自十九世紀工業革命以來，金屬鉛已廣泛地使用於工業產品中，為不可或缺的原料之一。然而，由於含鉛廢棄物及工業廢水的不當處置，含高濃度鉛之廢液因而排放到自然界眾多水域之中。鉛為具毒性的無機污染物之一，即使在地表水中的濃度低(即26–100 μg L-1)，仍對於生物體有非常大之危害。兒童體內中血液鉛的濃度一旦高於100 μg L-1，鉛之毒性即開始攻擊中樞神經系統，嚴重者則會影響心智功能的發展。因此，發展有效移除水體中鉛的技術為現今科學界關注之重要議題。本研究欲使用工業污泥所製成之銅鐵氧化物奈米顆粒，探討在不同酸鹼值、吸附時間、鉛之初使濃度及不同溶液基質下，水溶液鉛之移除效能；此外，本研究亦評估此合成材料是否可經由吸附–脫附的過程，將鉛自水體中富集、濃縮，並發展一全新鉛之純化技術。
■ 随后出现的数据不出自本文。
-- ==== Sys2Proof/Tests/Slice0.lean ====
section
/-! SUPPORT. Tests from the spec's own vectors (95_test_vectors.md; their ids stand in the comments), the well-formedness
smoke test, and a witness for the hypotheses of every obligation that has some. -/

namespace Sys2Proof.Tests

open Sys2Proof Sys2Proof.Machine

/-- The next state of an outcome, if it is one. -/
def nextOf : Host.Outcome State Fault Refusal → Option State
  | .next s => some s
  | _ => none

/-- A running machine at 0x3000 with COND = Z, registers and memory zero but for those listed, and a one-byte IN_PROMPT. -/
def start (regs : List (Reg × Word)) (cells : List (Word × Word)) : State :=
  let s := State.construct { Config.standard with inPrompt := [0x3E] }
  let s := { s with pc := 0x3000, run := .running }
  let s := cells.foldl (fun s c => s.memWrite c.1 c.2) s
  regs.foldl (fun s r => s.setRegRaw r.1 r.2) s

/-- One step with the word `w` at 0x3000, and what `f` sees of the next state. -/
def after {α : Type} (w : Word) (regs : List (Reg × Word)) (cells : List (Word × Word)) (f : State → α) : Option α :=
  (nextOf (step ((start regs cells).memWrite 0x3000 w))).map f

/-! Well-formedness: an ill-formed term for each check -/

theorem test_jmp_r7_ill_formed : Instr.wellFormed (.jmp 7) = false ∧ Instr.wellFormed (.jmp 6) = true := by decide
theorem test_trap_service_ill_formed :
    Instr.wellFormed (.trap 0x20) = false ∧ Instr.wellFormed (.trap 0x25) = false ∧
    Instr.wellFormed (.trap 0x1F) = true ∧ Instr.wellFormed (.trap 0x26) = true := by decide
theorem test_br_empty_ill_formed :
    Instr.wellFormed (.br 0 0) = false ∧ Instr.wellFormed (.br 0 1) = true ∧ Instr.wellFormed (.br 1 0) = true := by decide

/-! Decoding: each constructor's word, written out from 30_encoding.md R104 -/

theorem test_decode_add : decode 0b0001_011_001_0_00_010 = .add 3 1 2 := by decide
theorem test_decode_add_unused_bits : decode 0b0001_011_001_0_11_010 = .add 3 1 2 := by decide
theorem test_decode_addImm : decode 0b0001_011_001_1_10000 = .addImm 3 1 0b10000 := by decide
theorem test_decode_and : decode 0b0101_000_001_0_00_010 = .and 0 1 2 := by decide
theorem test_decode_andImm : decode 0b0101_011_001_1_01111 = .andImm 3 1 0b01111 := by decide
theorem test_decode_not : decode 0b1001_010_001_111111 = .not 2 1 := by decide
theorem test_decode_br : decode 0b0000_100_100000001 = .br 0b100 0b100000001 := by decide
theorem test_decode_jmp : decode 0b1100_000_010_000000 = .jmp 2 := by decide
theorem test_decode_jsr : decode 0b0100_1_10000000001 = .jsr 0b10000000001 := by decide
theorem test_decode_jsrr : decode 0b0100_0_00_111_000000 = .jsrr 7 := by decide
theorem test_decode_ld : decode 0b0010_110_111111111 = .ld 6 0b111111111 := by decide
theorem test_decode_ldi : decode 0b1010_010_000000001 = .ldi 2 1 := by decide
theorem test_decode_ldr : decode 0b0110_100_101_100000 = .ldr 4 5 0b100000 := by decide
theorem test_decode_lea : decode 0b1110_110_000000101 = .lea 6 5 := by decide
theorem test_decode_st : decode 0b0011_011_000000000 = .st 3 0 := by decide
theorem test_decode_sti : decode 0b1011_001_000000011 = .sti 1 3 := by decide
theorem test_decode_str : decode 0b0111_001_010_111111 = .str 1 2 0b111111 := by decide
theorem test_decode_trap : decode 0b1111_0000_00100110 = .trap 0x26 := by decide
theorem test_decode_rti : decode 0b1000_000000000000 = .rti := by decide
theorem test_decode_res : decode 0b1101_100000000001 = .res 0b100000000001 := by decide
theorem test_decode_ret : decode 0b1100_000_111_000000 = .ret := by decide
theorem test_decode_services :
    decode 0xF020 = .getc ∧ decode 0xF021 = .out ∧ decode 0xF022 = .puts ∧ decode 0xF023 = .inp ∧
    decode 0xF024 = .putsp ∧ decode 0xF025 = .halt := by decide
theorem test_decode_nop : decode 0x0000 = .nop := by decide
theorem test_table_word : decodeTableWord 16 0x167F = some (.addImm 3 1 0x1F) := by decide
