-- ==== Sys2Proof/Laws/State.lean ====
section
/-! SUPPORT. One lemma for each field after each shared update of State, true by rfl: later proofs read a field off
an update without unfolding it. -/

namespace Sys2Proof.Machine

/-! ### clearPending -/

@[simp] theorem clearPending_ena (s : State) (p : Port) : (clearPending s p).ena = s.ena := rfl
@[simp] theorem clearPending_nled (s : State) (p : Port) : (clearPending s p).nled = s.nled := rfl
@[simp] theorem clearPending_lock (s : State) (p : Port) : (clearPending s p).lock = s.lock := rfl
@[simp] theorem clearPending_owner (s : State) (p : Port) : (clearPending s p).owner = s.owner := rfl
@[simp] theorem clearPending_pend (s : State) (p : Port) : (clearPending s p).pend = kvDrop (fun k => k == p) s.pend := rfl
@[simp] theorem clearPending_fb (s : State) (p : Port) : (clearPending s p).fb = s.fb := rfl
@[simp] theorem clearPending_clk (s : State) (p : Port) : (clearPending s p).clk = s.clk := rfl
@[simp] theorem clearPending_dat (s : State) (p : Port) : (clearPending s p).dat = s.dat := rfl
@[simp] theorem clearPending_oe (s : State) (p : Port) : (clearPending s p).oe = s.oe := rfl
@[simp] theorem clearPending_ph (s : State) (p : Port) : (clearPending s p).ph = s.ph := rfl
@[simp] theorem clearPending_byp (s : State) (p : Port) : (clearPending s p).byp = s.byp := rfl
@[simp] theorem clearPending_bitc (s : State) (p : Port) : (clearPending s p).bitc = s.bitc := rfl
@[simp] theorem clearPending_txlen (s : State) (p : Port) : (clearPending s p).txlen = s.txlen := rfl
@[simp] theorem clearPending_dly (s : State) (p : Port) : (clearPending s p).dly = s.dly := rfl
@[simp] theorem clearPending_oplog (s : State) (p : Port) : (clearPending s p).oplog = s.oplog := rfl
@[simp] theorem clearPending_t (s : State) (p : Port) : (clearPending s p).t = s.t := rfl
@[simp] theorem clearPending_cfg (s : State) (p : Port) : (clearPending s p).cfg = s.cfg := rfl
@[simp] theorem clearPending_strobe (s : State) (p : Port) : (clearPending s p).strobe = s.strobe := rfl
@[simp] theorem clearPending_moves (s : State) (p : Port) : (clearPending s p).moves = s.moves := rfl
@[simp] theorem clearPending_grant (s : State) (p : Port) : (clearPending s p).grant = s.grant := rfl
@[simp] theorem clearPending_pinsOk (s : State) (p : Port) : (clearPending s p).pinsOk = s.pinsOk := rfl
@[simp] theorem clearPending_copyOk (s : State) (p : Port) : (clearPending s p).copyOk = s.copyOk := rfl
@[simp] theorem clearPending_answers (s : State) (p : Port) : (clearPending s p).answers = s.answers := rfl
@[simp] theorem clearPending_draws (s : State) (p : Port) : (clearPending s p).draws = s.draws := rfl

/-! ### respond -/

@[simp] theorem respond_ena (s : State) (st : Status) (v : Word) (d : List Byte) : (respond s st v d).ena = s.ena := rfl
@[simp] theorem respond_nled (s : State) (st : Status) (v : Word) (d : List Byte) : (respond s st v d).nled = s.nled := rfl
@[simp] theorem respond_lock (s : State) (st : Status) (v : Word) (d : List Byte) : (respond s st v d).lock = s.lock := rfl
@[simp] theorem respond_owner (s : State) (st : Status) (v : Word) (d : List Byte) : (respond s st v d).owner = s.owner := rfl
@[simp] theorem respond_pend (s : State) (st : Status) (v : Word) (d : List Byte) : (respond s st v d).pend = kvDrop (fun k => k == s.grant) s.pend := rfl
@[simp] theorem respond_fb (s : State) (st : Status) (v : Word) (d : List Byte) : (respond s st v d).fb = s.fb := rfl
@[simp] theorem respond_clk (s : State) (st : Status) (v : Word) (d : List Byte) : (respond s st v d).clk = s.clk := rfl
@[simp] theorem respond_dat (s : State) (st : Status) (v : Word) (d : List Byte) : (respond s st v d).dat = s.dat := rfl
@[simp] theorem respond_oe (s : State) (st : Status) (v : Word) (d : List Byte) : (respond s st v d).oe = s.oe := rfl
@[simp] theorem respond_ph (s : State) (st : Status) (v : Word) (d : List Byte) : (respond s st v d).ph = s.ph := rfl
@[simp] theorem respond_byp (s : State) (st : Status) (v : Word) (d : List Byte) : (respond s st v d).byp = s.byp := rfl
@[simp] theorem respond_bitc (s : State) (st : Status) (v : Word) (d : List Byte) : (respond s st v d).bitc = s.bitc := rfl
@[simp] theorem respond_txlen (s : State) (st : Status) (v : Word) (d : List Byte) : (respond s st v d).txlen = s.txlen := rfl
@[simp] theorem respond_dly (s : State) (st : Status) (v : Word) (d : List Byte) : (respond s st v d).dly = s.dly := rfl
@[simp] theorem respond_oplog (s : State) (st : Status) (v : Word) (d : List Byte) : (respond s st v d).oplog = s.oplog := rfl
@[simp] theorem respond_t (s : State) (st : Status) (v : Word) (d : List Byte) : (respond s st v d).t = s.t := rfl
@[simp] theorem respond_cfg (s : State) (st : Status) (v : Word) (d : List Byte) : (respond s st v d).cfg = s.cfg := rfl
@[simp] theorem respond_strobe (s : State) (st : Status) (v : Word) (d : List Byte) : (respond s st v d).strobe = s.strobe := rfl
@[simp] theorem respond_moves (s : State) (st : Status) (v : Word) (d : List Byte) : (respond s st v d).moves = s.moves := rfl
@[simp] theorem respond_grant (s : State) (st : Status) (v : Word) (d : List Byte) : (respond s st v d).grant = s.grant := rfl
@[simp] theorem respond_pinsOk (s : State) (st : Status) (v : Word) (d : List Byte) : (respond s st v d).pinsOk = s.pinsOk := rfl
@[simp] theorem respond_copyOk (s : State) (st : Status) (v : Word) (d : List Byte) : (respond s st v d).copyOk = s.copyOk := rfl
@[simp] theorem respond_answers (s : State) (st : Status) (v : Word) (d : List Byte) : (respond s st v d).answers = s.answers ++ [(s.grant, { st := st, value := v, data := d })] := rfl
@[simp] theorem respond_draws (s : State) (st : Status) (v : Word) (d : List Byte) : (respond s st v d).draws = s.draws := rfl

/-! ### logEvent -/

@[simp] theorem logEvent_ena (s : State) (e : Event) : (logEvent s e).ena = s.ena := rfl
@[simp] theorem logEvent_nled (s : State) (e : Event) : (logEvent s e).nled = s.nled := rfl
@[simp] theorem logEvent_lock (s : State) (e : Event) : (logEvent s e).lock = s.lock := rfl
@[simp] theorem logEvent_owner (s : State) (e : Event) : (logEvent s e).owner = s.owner := rfl
@[simp] theorem logEvent_pend (s : State) (e : Event) : (logEvent s e).pend = s.pend := rfl
@[simp] theorem logEvent_fb (s : State) (e : Event) : (logEvent s e).fb = s.fb := rfl
@[simp] theorem logEvent_clk (s : State) (e : Event) : (logEvent s e).clk = s.clk := rfl
@[simp] theorem logEvent_dat (s : State) (e : Event) : (logEvent s e).dat = s.dat := rfl
@[simp] theorem logEvent_oe (s : State) (e : Event) : (logEvent s e).oe = s.oe := rfl
@[simp] theorem logEvent_ph (s : State) (e : Event) : (logEvent s e).ph = s.ph := rfl
@[simp] theorem logEvent_byp (s : State) (e : Event) : (logEvent s e).byp = s.byp := rfl
@[simp] theorem logEvent_bitc (s : State) (e : Event) : (logEvent s e).bitc = s.bitc := rfl
@[simp] theorem logEvent_txlen (s : State) (e : Event) : (logEvent s e).txlen = s.txlen := rfl
@[simp] theorem logEvent_dly (s : State) (e : Event) : (logEvent s e).dly = s.dly := rfl
@[simp] theorem logEvent_oplog (s : State) (e : Event) : (logEvent s e).oplog = s.oplog ++ [e] := rfl
@[simp] theorem logEvent_t (s : State) (e : Event) : (logEvent s e).t = s.t := rfl
@[simp] theorem logEvent_cfg (s : State) (e : Event) : (logEvent s e).cfg = s.cfg := rfl
@[simp] theorem logEvent_strobe (s : State) (e : Event) : (logEvent s e).strobe = s.strobe := rfl
@[simp] theorem logEvent_moves (s : State) (e : Event) : (logEvent s e).moves = s.moves := rfl
@[simp] theorem logEvent_grant (s : State) (e : Event) : (logEvent s e).grant = s.grant := rfl
@[simp] theorem logEvent_pinsOk (s : State) (e : Event) : (logEvent s e).pinsOk = s.pinsOk := rfl
@[simp] theorem logEvent_copyOk (s : State) (e : Event) : (logEvent s e).copyOk = s.copyOk := rfl
@[simp] theorem logEvent_answers (s : State) (e : Event) : (logEvent s e).answers = s.answers := rfl
@[simp] theorem logEvent_draws (s : State) (e : Event) : (logEvent s e).draws = s.draws := rfl

/-! ### setClock -/

@[simp] theorem setClock_ena (s : State) (b : Bool) : (setClock s b).ena = s.ena := rfl
@[simp] theorem setClock_nled (s : State) (b : Bool) : (setClock s b).nled = s.nled := rfl
@[simp] theorem setClock_lock (s : State) (b : Bool) : (setClock s b).lock = s.lock := rfl
@[simp] theorem setClock_owner (s : State) (b : Bool) : (setClock s b).owner = s.owner := rfl
@[simp] theorem setClock_pend (s : State) (b : Bool) : (setClock s b).pend = s.pend := rfl
@[simp] theorem setClock_fb (s : State) (b : Bool) : (setClock s b).fb = s.fb := rfl
@[simp] theorem setClock_clk (s : State) (b : Bool) : (setClock s b).clk = b := rfl
@[simp] theorem setClock_dat (s : State) (b : Bool) : (setClock s b).dat = s.dat := rfl
@[simp] theorem setClock_oe (s : State) (b : Bool) : (setClock s b).oe = s.oe := rfl
@[simp] theorem setClock_ph (s : State) (b : Bool) : (setClock s b).ph = s.ph := rfl
@[simp] theorem setClock_byp (s : State) (b : Bool) : (setClock s b).byp = s.byp := rfl
@[simp] theorem setClock_bitc (s : State) (b : Bool) : (setClock s b).bitc = s.bitc := rfl
@[simp] theorem setClock_txlen (s : State) (b : Bool) : (setClock s b).txlen = s.txlen := rfl
@[simp] theorem setClock_dly (s : State) (b : Bool) : (setClock s b).dly = s.dly := rfl
@[simp] theorem setClock_oplog (s : State) (b : Bool) : (setClock s b).oplog = s.oplog ++ [if b then .c1 else .c0] := rfl
@[simp] theorem setClock_t (s : State) (b : Bool) : (setClock s b).t = s.t := rfl
@[simp] theorem setClock_cfg (s : State) (b : Bool) : (setClock s b).cfg = s.cfg := rfl
@[simp] theorem setClock_strobe (s : State) (b : Bool) : (setClock s b).strobe = s.strobe := rfl
@[simp] theorem setClock_moves (s : State) (b : Bool) : (setClock s b).moves = s.moves := rfl
@[simp] theorem setClock_grant (s : State) (b : Bool) : (setClock s b).grant = s.grant := rfl
@[simp] theorem setClock_pinsOk (s : State) (b : Bool) : (setClock s b).pinsOk = s.pinsOk := rfl
@[simp] theorem setClock_copyOk (s : State) (b : Bool) : (setClock s b).copyOk = s.copyOk := rfl
@[simp] theorem setClock_answers (s : State) (b : Bool) : (setClock s b).answers = s.answers := rfl
@[simp] theorem setClock_draws (s : State) (b : Bool) : (setClock s b).draws = s.draws := rfl

/-! ### setData -/

@[simp] theorem setData_ena (s : State) (b : Bool) : (setData s b).ena = s.ena := rfl
@[simp] theorem setData_nled (s : State) (b : Bool) : (setData s b).nled = s.nled := rfl
@[simp] theorem setData_lock (s : State) (b : Bool) : (setData s b).lock = s.lock := rfl
@[simp] theorem setData_owner (s : State) (b : Bool) : (setData s b).owner = s.owner := rfl
@[simp] theorem setData_pend (s : State) (b : Bool) : (setData s b).pend = s.pend := rfl
@[simp] theorem setData_fb (s : State) (b : Bool) : (setData s b).fb = s.fb := rfl
@[simp] theorem setData_clk (s : State) (b : Bool) : (setData s b).clk = s.clk := rfl
@[simp] theorem setData_dat (s : State) (b : Bool) : (setData s b).dat = b := rfl
@[simp] theorem setData_oe (s : State) (b : Bool) : (setData s b).oe = s.oe := rfl
@[simp] theorem setData_ph (s : State) (b : Bool) : (setData s b).ph = s.ph := rfl
@[simp] theorem setData_byp (s : State) (b : Bool) : (setData s b).byp = s.byp := rfl
@[simp] theorem setData_bitc (s : State) (b : Bool) : (setData s b).bitc = s.bitc := rfl
@[simp] theorem setData_txlen (s : State) (b : Bool) : (setData s b).txlen = s.txlen := rfl
@[simp] theorem setData_dly (s : State) (b : Bool) : (setData s b).dly = s.dly := rfl
@[simp] theorem setData_oplog (s : State) (b : Bool) : (setData s b).oplog = s.oplog ++ [if b then .d1 else .d0] := rfl
@[simp] theorem setData_t (s : State) (b : Bool) : (setData s b).t = s.t := rfl
@[simp] theorem setData_cfg (s : State) (b : Bool) : (setData s b).cfg = s.cfg := rfl
@[simp] theorem setData_strobe (s : State) (b : Bool) : (setData s b).strobe = s.strobe := rfl
@[simp] theorem setData_moves (s : State) (b : Bool) : (setData s b).moves = s.moves := rfl
@[simp] theorem setData_grant (s : State) (b : Bool) : (setData s b).grant = s.grant := rfl
@[simp] theorem setData_pinsOk (s : State) (b : Bool) : (setData s b).pinsOk = s.pinsOk := rfl
@[simp] theorem setData_copyOk (s : State) (b : Bool) : (setData s b).copyOk = s.copyOk := rfl
@[simp] theorem setData_answers (s : State) (b : Bool) : (setData s b).answers = s.answers := rfl
@[simp] theorem setData_draws (s : State) (b : Bool) : (setData s b).draws = s.draws := rfl

/-! ### countTick -/

@[simp] theorem countTick_ena (s : State) : (countTick s).ena = s.ena := rfl
@[simp] theorem countTick_nled (s : State) : (countTick s).nled = s.nled := rfl
@[simp] theorem countTick_lock (s : State) : (countTick s).lock = s.lock := rfl
@[simp] theorem countTick_owner (s : State) : (countTick s).owner = s.owner := rfl
@[simp] theorem countTick_pend (s : State) : (countTick s).pend = s.pend := rfl
@[simp] theorem countTick_fb (s : State) : (countTick s).fb = s.fb := rfl
@[simp] theorem countTick_clk (s : State) : (countTick s).clk = s.clk := rfl
@[simp] theorem countTick_dat (s : State) : (countTick s).dat = s.dat := rfl
@[simp] theorem countTick_oe (s : State) : (countTick s).oe = s.oe := rfl
@[simp] theorem countTick_ph (s : State) : (countTick s).ph = s.ph := rfl
@[simp] theorem countTick_byp (s : State) : (countTick s).byp = s.byp := rfl
@[simp] theorem countTick_bitc (s : State) : (countTick s).bitc = s.bitc := rfl
@[simp] theorem countTick_txlen (s : State) : (countTick s).txlen = s.txlen := rfl
@[simp] theorem countTick_dly (s : State) : (countTick s).dly = s.dly := rfl
@[simp] theorem countTick_oplog (s : State) : (countTick s).oplog = s.oplog := rfl
@[simp] theorem countTick_t (s : State) : (countTick s).t = s.t + 1 := rfl
@[simp] theorem countTick_cfg (s : State) : (countTick s).cfg = s.cfg := rfl
@[simp] theorem countTick_strobe (s : State) : (countTick s).strobe = s.strobe := rfl
@[simp] theorem countTick_moves (s : State) : (countTick s).moves = s.moves := rfl
@[simp] theorem countTick_grant (s : State) : (countTick s).grant = s.grant := rfl
@[simp] theorem countTick_pinsOk (s : State) : (countTick s).pinsOk = s.pinsOk := rfl
@[simp] theorem countTick_copyOk (s : State) : (countTick s).copyOk = s.copyOk := rfl
@[simp] theorem countTick_answers (s : State) : (countTick s).answers = s.answers := rfl
@[simp] theorem countTick_draws (s : State) : (countTick s).draws = s.draws := rfl
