-- ==== Sys2Proof/Tests/Slice0.lean ====
section
/-! SUPPORT. Tests: ill-formed terms, words written out from the encodings of the spec, single steps from
spec/95_test_vectors.md, and for every statement with hypotheses a witness that meets them. -/

namespace Sys2Proof.Tests

open Sys2Proof.Machine Sys2Proof.Safety

/-! ### Well-formedness (R72) -/

theorem test_wf_refuses_a_short_payload : (Instr.write 3 [1, 2]).wf = false := by decide

theorem test_wf_refuses_a_long_payload : (Instr.write 0 [1]).wf = false := by decide

theorem test_wf_admits_the_exact_payload : (Instr.write 3 [1, 2, 3]).wf = true := by decide

/-! ### Words, bit by bit from the "encoding" strings of spec/opcode_table.json and R71, R80, R82 -/

/-- `arg = 3, has_cfg = 1, op = 000` (V-L1: 0x38). -/
theorem test_word_open :
    decode (.request { hdr := 0b00000000000000000000000000000011_1_000, data := [] }) = .ok (.openDev (some 3)) := by
  decide

/-- `has_cfg = 0`: `arg = 77` is ignored (V-L5: 0x4D0). -/
theorem test_word_open_without_value :
    decode (.request { hdr := 0b00000000000000000000000001001101_0_000, data := [] }) = .ok (.openDev none) := by
  decide

/-- `arg = 3, op = 001`, `has_cfg` ignored whichever it is. -/
theorem test_word_write :
    decode (.request { hdr := 0b00000000000000000000000000000011_0_001, data := [1, 2, 3] }) = .ok (.write 3 [1, 2, 3])
      ∧ decode (.request { hdr := 0b00000000000000000000000000000011_1_001, data := [1, 2, 3] }) =
          .ok (.write 3 [1, 2, 3]) := by
  decide

/-- A payload that is not `arg` bytes makes no record (R72). -/
theorem test_word_write_payload :
    decode (.request { hdr := 0b00000000000000000000000000000011_0_001, data := [1, 2] }) = .error .payloadLength := by
  decide

/-- `op = 010`, the other fields ignored. -/
theorem test_word_read :
    decode (.request { hdr := 0b10000000000000000000000000000001_1_010, data := [] }) = .ok .read := by decide

/-- `op = 011`. -/
theorem test_word_query :
    decode (.request { hdr := 0b00000000000000000000000000000000_0_011, data := [] }) = .ok .query := by decide

/-- `op = 100`. -/
theorem test_word_close :
    decode (.request { hdr := 0b00000000000000000000000000000000_0_100, data := [] }) = .ok .close := by decide

/-- R76: opcodes 5, 6, 7 (V-L11). -/
theorem test_word_reserved :
    decode (.request { hdr := 0x5, data := [] }) = .error (.reservedOpcode 5)
      ∧ decode (.request { hdr := 0x6, data := [] }) = .error (.reservedOpcode 6)
      ∧ decode (.request { hdr := 0x7, data := [] }) = .error (.reservedOpcode 7) := by
  decide

/-- `tx_len` in bits 32..1, `tx_start` in bit 0 (R82). -/
theorem test_word_transmit :
    decode (.strobe 0b10000000000000000000000000000011_1) = .ok (.transmit 0x80000003)
      ∧ decode (.strobe 0b00000000000000000000000000000011_0) = .error .noStrobe := by
  decide

/-- R80, R81. -/
theorem test_word_phases :
    decode (.phase 0b000) = .ok .idle ∧ decode (.phase 0b001) = .ok .clklo ∧ decode (.phase 0b010) = .ok .dset
      ∧ decode (.phase 0b011) = .ok .clkhi ∧ decode (.phase 0b100) = .ok .hold ∧ decode (.phase 0b101) = .ok .latch
      ∧ decode (.phase 0b110) = .ok .lwait ∧ decode (.phase 0b111) = .error .phaseSeven := by
  decide

/-- The table's numbering: a header, a strobe, a phase (log 13). -/
theorem test_table_words :
    decodeTableWord 40 0x31 = some (.write 3 [0, 0, 0]) ∧ decodeTableWord 36 0x18 = some (.openDev (some 1))
      ∧ decodeTableWord 33 0x7 = some (.transmit 3) ∧ decodeTableWord 8 0x4 = some .hold
      ∧ decodeTableWord 8 0x7 = none := by
  decide

/-! ### States the tests and witnesses use -/

/-- The step answered next, and the state passes `p`. -/
def nextHas (o : Result) (p : State → Bool) : Bool :=
  match o with
  | .next t => p t
  | .fault _ => false
  | .refused _ => false

/-- An open device of two LEDs. -/
def opened : State := { State.reset with ena := true, oe := true, nled := 2, fb := [(0, 0x01), (5, 0x80)] }

/-- The device of 95_test_vectors.md section 2.2: three LEDs, every byte 7. -/
def sevens : State :=
  { State.reset with ena := true, oe := true, nled := 3, fb := (List.range 9).map fun i => (i, 7) }

/-- A WRITE of `1 2 3`. -/
def write3 : Request := { hdr := 0x31, data := [1, 2, 3] }

/-- A READ. -/
def read0 : Request := { hdr := 0x2, data := [] }

/-- Port 1's WRITE holds the lock of `opened`, its transmit returned. -/
def held : State := { opened with lock := true, owner := 1, pend := [(1, write3)], txlen := 6, byp := 6 }

/-- The same WRITE's transmit at a position of the sequencer. -/
def sending (ph : Phase) (byp : Word) (bitc : BitVec 3) (dly : Nat) (clk : Bool) : State :=
  { held with ph := ph, byp := byp, bitc := bitc, dly := dly, clk := clk }

/-- `opened` with a request pending at port 1. -/
def asked (r : Request) : State := { opened with pend := [(1, r)] }

/-! ### Single steps from the vectors -/

/-- V-L1, V-L5. -/
theorem test_open :
    nextHas (exec (.openDev (some 3)) State.reset) (fun t => t.ena && t.oe && t.nled == 3
        && frameBytes t == [0, 0, 0, 0, 0, 0, 0, 0, 0] && t.oplog == []) = true
      ∧ nextHas (exec (.openDev none) State.reset) (fun t => t.nled == 20) = true := by
  decide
研究結果顯示，利用銅鐵氧磁體奈米顆粒進行鉛之吸附，在pH 4.5、溫度298 K下，其移除效率高達90%；其吸附過程皆符合擬二階動力吸附式及Langmuir等溫吸附模型，並由Langmuir吸附式可得在pH 4.5、溫度298 K下，鉛於銅鐵氧化物奈米顆粒之飽和吸附量為17.83 mg g-1。此外，由鉛之吸附量隨著溶液中離子強度增加而下降之情形推斷，鉛之吸附行為應屬外層錯合；並由模擬海水結果顯示，鉛之吸附量不隨溶液中陽離子競爭吸附效應而有顯著影響。在脫附實驗中，吾人使用濃度0.005 N硝酸為脫附試劑，得其平均脫附率約為75%；並由此材料之消化實驗，得鉛含量為0.314±0.003 mg g-1，因此推論在進行脫附實驗時，約有339.34±2.99 ng鉛由銅鐵氧化物奈米顆粒溶出。本研究使用工業汙泥製成之低成本材料，除了可同時處理、再生汙泥及廢水外，也可應用於鉛在自然界水體中之有效富集，為一具有前瞻性之技術。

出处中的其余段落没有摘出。